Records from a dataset

###

-- ==== Sys2Proof/Safety.lean ====
section
/-! DEFINITION. The laws that every step keeps, as predicates over State; the relations by which frames are stated; and what the rules leave of a record, a frame taken, a re-check and a freed slot, written out for the statements. -/

namespace Sys2Proof.Machine

/-- The slots of the four chains. -/
def State.chains (s : State) : List Slot := s.chain 0 ++ s.chain 1 ++ s.chain 2 ++ s.chain 3

/-- The laws of the Free List and the chains (R1, R3, R22): every slot stands once in the Free List or in one chain, no chain holds more than 64, a free slot has no record, a chained slot has a record of its lane, and the chain of an EMPTY or LOADED reel is empty. -/
structure SlotLaws (s : State) : Prop where
  conserved : (s.freeList ++ s.chains).Perm (List.finRange 160)
  bounded : ∀ l, (s.chain l).length ≤ Config.chainMax
  freed : ∀ i ∈ s.freeList, s.seg i = none
  chained : ∀ l, ∀ i ∈ s.chain l, (s.seg i).map Segment.lane = some l
  unloaded : ∀ l, (s.lane l).reel.state = .empty ∨ (s.lane l).reel.state = .loaded → s.chain l = []

/-- The laws of one record against the Compute Queue and the engine (R103, R104, R116): a COMPUTING segment stands in the one or in the other and is owned by AUTO, a segment in either is COMPUTING, a REGRADING segment is owned by AUTO, and a pending take is of the segment in the engine. -/
def SlotComputes (s : State) (i : Slot) (r : Segment) : Prop :=
  (r.phase = .computing ↔ i ∈ s.computeQueue ∨ s.engine = some i) ∧
  (r.phase = .computing ∨ r.phase = .regrading → r.owner = .auto) ∧
  (r.takePending = true → s.engine = some i)

/-- The laws of the Compute Queue and the engine (R103, R104): no slot twice, no slot both queued and in the engine, every slot in either has a record, and an IDLE engine leaves no slot waiting. -/
structure EngineLaws (s : State) : Prop where
  distinct : s.computeQueue.Nodup
  apart : ∀ i, s.engine = some i → i ∉ s.computeQueue
  recorded : ∀ i, i ∈ s.computeQueue ∨ s.engine = some i → (s.seg i).isSome = true
  idle : s.engine = none → s.computeQueue = []
  computes : ∀ i r, s.seg i = some r → SlotComputes s i r

/-- The laws of the lookup unit (R134, R138, R141, R146, R149, R150, R177): at most 12 entries, each with 1 to 255 ticks left, a deferral limit of 1 to 255, at most 16 reservations, a layout of 1 to 12 codes, every queued answer with as many slots as the layout, and nothing held while the link is disabled. -/
structure LookupLaws (s : State) : Prop where
  deferred : s.lookup.deferred.length ≤ Config.deferredMax
  waiting : ∀ e ∈ s.lookup.deferred, 1 ≤ e.remaining ∧ e.remaining ≤ 255
  limit : 1 ≤ s.limit ∧ s.limit ≤ 255
  reserved : s.reservations ≤ Config.reservationMax
  layout : 1 ≤ s.lookup.layout.length ∧ s.lookup.layout.length ≤ Config.layoutMax
  slots : ∀ a ∈ s.lookup.answers, a.slots.length = s.lookup.layout.length
  disabled : s.lookup.enabled = false → s.lookup.deferred = [] ∧ s.lookup.answers = []

/-- The laws of one record (R11, R12, R13, R18): revision 1 to 4,294,967,295, counts up to 65,535, at most 64 summaries. -/
def SegmentLaws (r : Segment) : Prop :=
  1 ≤ r.revision ∧ r.revision ≤ Config.revisionMax ∧ r.perforations ≤ Config.countMax ∧ r.coasts ≤ Config.countMax ∧
  r.acc.count ≤ Config.summariesMax

/-- The laws of one candidate (R77): span up to 65,535, at most 64 summaries. -/
def CandidateLaws (e : Candidate) : Prop := e.span ≤ Config.countMax ∧ e.acc.count ≤ Config.summariesMax

/-- The laws of the records, of the Candidate Queues and of the lease timer (R11-R13, R18, R77, R78, R129): a RUNNING timer's count is 1 to 255. -/
structure RecordLaws (s : State) : Prop where
  segments : ∀ i r, s.seg i = some r → SegmentLaws r
  queues : ∀ l, (s.lane l).queue.length ≤ 2
  candidates : ∀ l, ∀ e ∈ (s.lane l).queue, CandidateLaws e
  leaseLength : s.leaseLength ≤ Config.leaseMax
  lease : ∀ n, s.lease = some n → 1 ≤ n ∧ n ≤ Config.leaseMax

/-- Everything that a lane's own film-side and gate operations leave alone: profiles, policies of the part, part-wide flags, links, lease, timers, the RESET line, the settings of the lookup unit, the queue of commands, and the other lanes. -/
structure SameBeyondLane (l : Lane) (s t : State) : Prop where
  profiles : t.profiles = s.profiles
  partNotices : t.partNotices = s.partNotices
  partPolicies : t.partPolicies = s.partPolicies
  control : t.control = s.control
  grading : t.grading = s.grading
  lease : t.lease = s.lease
  resetHeld : t.resetHeld = s.resetHeld
  leaseLength : t.leaseLength = s.leaseLength
  tick : t.tick = s.tick
  limit : t.limit = s.limit
  enabled : t.lookup.enabled = s.lookup.enabled
  order : t.lookup.order = s.lookup.order
  layout : t.lookup.layout = s.lookup.layout
  status : t.lookup.status = s.lookup.status
  shifted : t.lookup.shifted = s.lookup.shifted
  pending : t.pending = s.pending
  otherLanes : ∀ k, k ≠ l → t.lane k = s.lane k
  otherSegments : ∀ i r, s.seg i = some r → r.lane ≠ l → t.seg i = some r
  policies : (t.lane l).policies = (s.lane l).policies
  load : (t.lane l).reel.load = (s.lane l).reel.load

/-! ### Frames on the links, by the tables of 11.6 and 11.7 -/

/-- The command codes permitted on a link (11.6, 11.7): LOAD_REEL to RESET_PART, 1 to 16, on control; TAKE to RENEW, 17 to 25, on grading; REGRADE to SET_LINK, 26 to 31, on both. -/
def codesOn : PortName → List Nat
  | .control => [1, 2, 3, 4, 5, 6, 7, 8, 9, 10, 11, 12, 13, 14, 15, 16, 26, 27, 28, 29, 30, 31]
  | .grading => [17, 18, 19, 20, 21, 22, 23, 24, 25, 26, 27, 28, 29, 30, 31]

/-- The payload length that the layout of a command code gives (11.7), `count` being the first payload byte, which SET_LAYOUT carries. -/
def payloadLength (code count : Nat) : Nat :=
  if code = 10 then 1 + count
  else
    [0, 8, 1, 1, 1, 1, 1, 29, 1, 1, 0, 2, 5, 3, 1, 1, 0, 1, 1, 14, 5, 3, 2, 4, 1, 0, 1, 1, 2, 1, 4, 1].getD code 0

/-- A number's bytes, one for each place from 0 up, in two's complement and in a byte order (11.7, R176). -/
def placed (order : ByteOrder) (size : Nat) (value : Int) : List Byte :=
  let bytes := (List.range size).map fun i => BitVec.ofInt 8 (value / 256 ^ i)
  match order with
  | .lsFirst => bytes
  | .msFirst => bytes.reverse

/-- A byte string with one byte more, so that all sum to 0 modulo 256 (R148, R173). -/
def Checked (body bytes : List Byte) : Prop :=
  ∃ check : Byte, bytes = body ++ [check] ∧ (bytes.map BitVec.toNat).sum % 256 = 0

/-! ### What the rules leave of a record, written out for the statements -/

/-- The pitch measured from a segment's anchor to frame `m` at position `p`: ten times the distance over the frames, rounded and clamped, or the pitch field as it stands fewer than two frames past the anchor (R67, R69, R70). -/
def pitchMeasured (r : Segment) (m : Nat) (p : Int) : Nat :=
  if r.anchorFrame + 2 ≤ m then
    (max 20000 (min 80000 (roundDiv (10 * (p - r.anchorPosition)) (m - r.anchorFrame)))).toNat
  else r.pitch

/-- The pitch measured to a lane's measure point; with the point absent, the pitch field as it stands (R67, R69). -/
def pitchAtMeasure (r : Segment) (m : Option MeasurePoint) : Nat :=
  match m with
  | none => r.pitch
  | some q => pitchMeasured r q.frame q.position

###

Instructions for the task:
Begin at the line above that has "shifted : t.lookup.shifted" and stop after the line that has "if r.anchorFrame + 2 ≤ m then", copying each line exactly and adding nothing else.

Exercise output:
  shifted : t.lookup.shifted = s.lookup.shifted
  pending : t.pending = s.pending
  otherLanes : ∀ k, k ≠ l → t.lane k = s.lane k
  otherSegments : ∀ i r, s.seg i = some r → r.lane ≠ l → t.seg i = some r
  policies : (t.lane l).policies = (s.lane l).policies
  load : (t.lane l).reel.load = (s.lane l).reel.load

/-! ### Frames on the links, by the tables of 11.6 and 11.7 -/

/-- The command codes permitted on a link (11.6, 11.7): LOAD_REEL to RESET_PART, 1 to 16, on control; TAKE to RENEW, 17 to 25, on grading; REGRADE to SET_LINK, 26 to 31, on both. -/
def codesOn : PortName → List Nat
  | .control => [1, 2, 3, 4, 5, 6, 7, 8, 9, 10, 11, 12, 13, 14, 15, 16, 26, 27, 28, 29, 30, 31]
  | .grading => [17, 18, 19, 20, 21, 22, 23, 24, 25, 26, 27, 28, 29, 30, 31]

/-- The payload length that the layout of a command code gives (11.7), `count` being the first payload byte, which SET_LAYOUT carries. -/
def payloadLength (code count : Nat) : Nat :=
  if code = 10 then 1 + count
  else
    [0, 8, 1, 1, 1, 1, 1, 29, 1, 1, 0, 2, 5, 3, 1, 1, 0, 1, 1, 14, 5, 3, 2, 4, 1, 0, 1, 1, 2, 1, 4, 1].getD code 0

/-- A number's bytes, one for each place from 0 up, in two's complement and in a byte order (11.7, R176). -/
def placed (order : ByteOrder) (size : Nat) (value : Int) : List Byte :=
  let bytes := (List.range size).map fun i => BitVec.ofInt 8 (value / 256 ^ i)
  match order with
  | .lsFirst => bytes
  | .msFirst => bytes.reverse

/-- A byte string with one byte more, so that all sum to 0 modulo 256 (R148, R173). -/
def Checked (body bytes : List Byte) : Prop :=
  ∃ check : Byte, bytes = body ++ [check] ∧ (bytes.map BitVec.toNat).sum % 256 = 0

/-! ### What the rules leave of a record, written out for the statements -/

/-- The pitch measured from a segment's anchor to frame `m` at position `p`: ten times the distance over the frames, rounded and clamped, or the pitch field as it stands fewer than two frames past the anchor (R67, R69, R70). -/
def pitchMeasured (r : Segment) (m : Nat) (p : Int) : Nat :=
  if r.anchorFrame + 2 ≤ m then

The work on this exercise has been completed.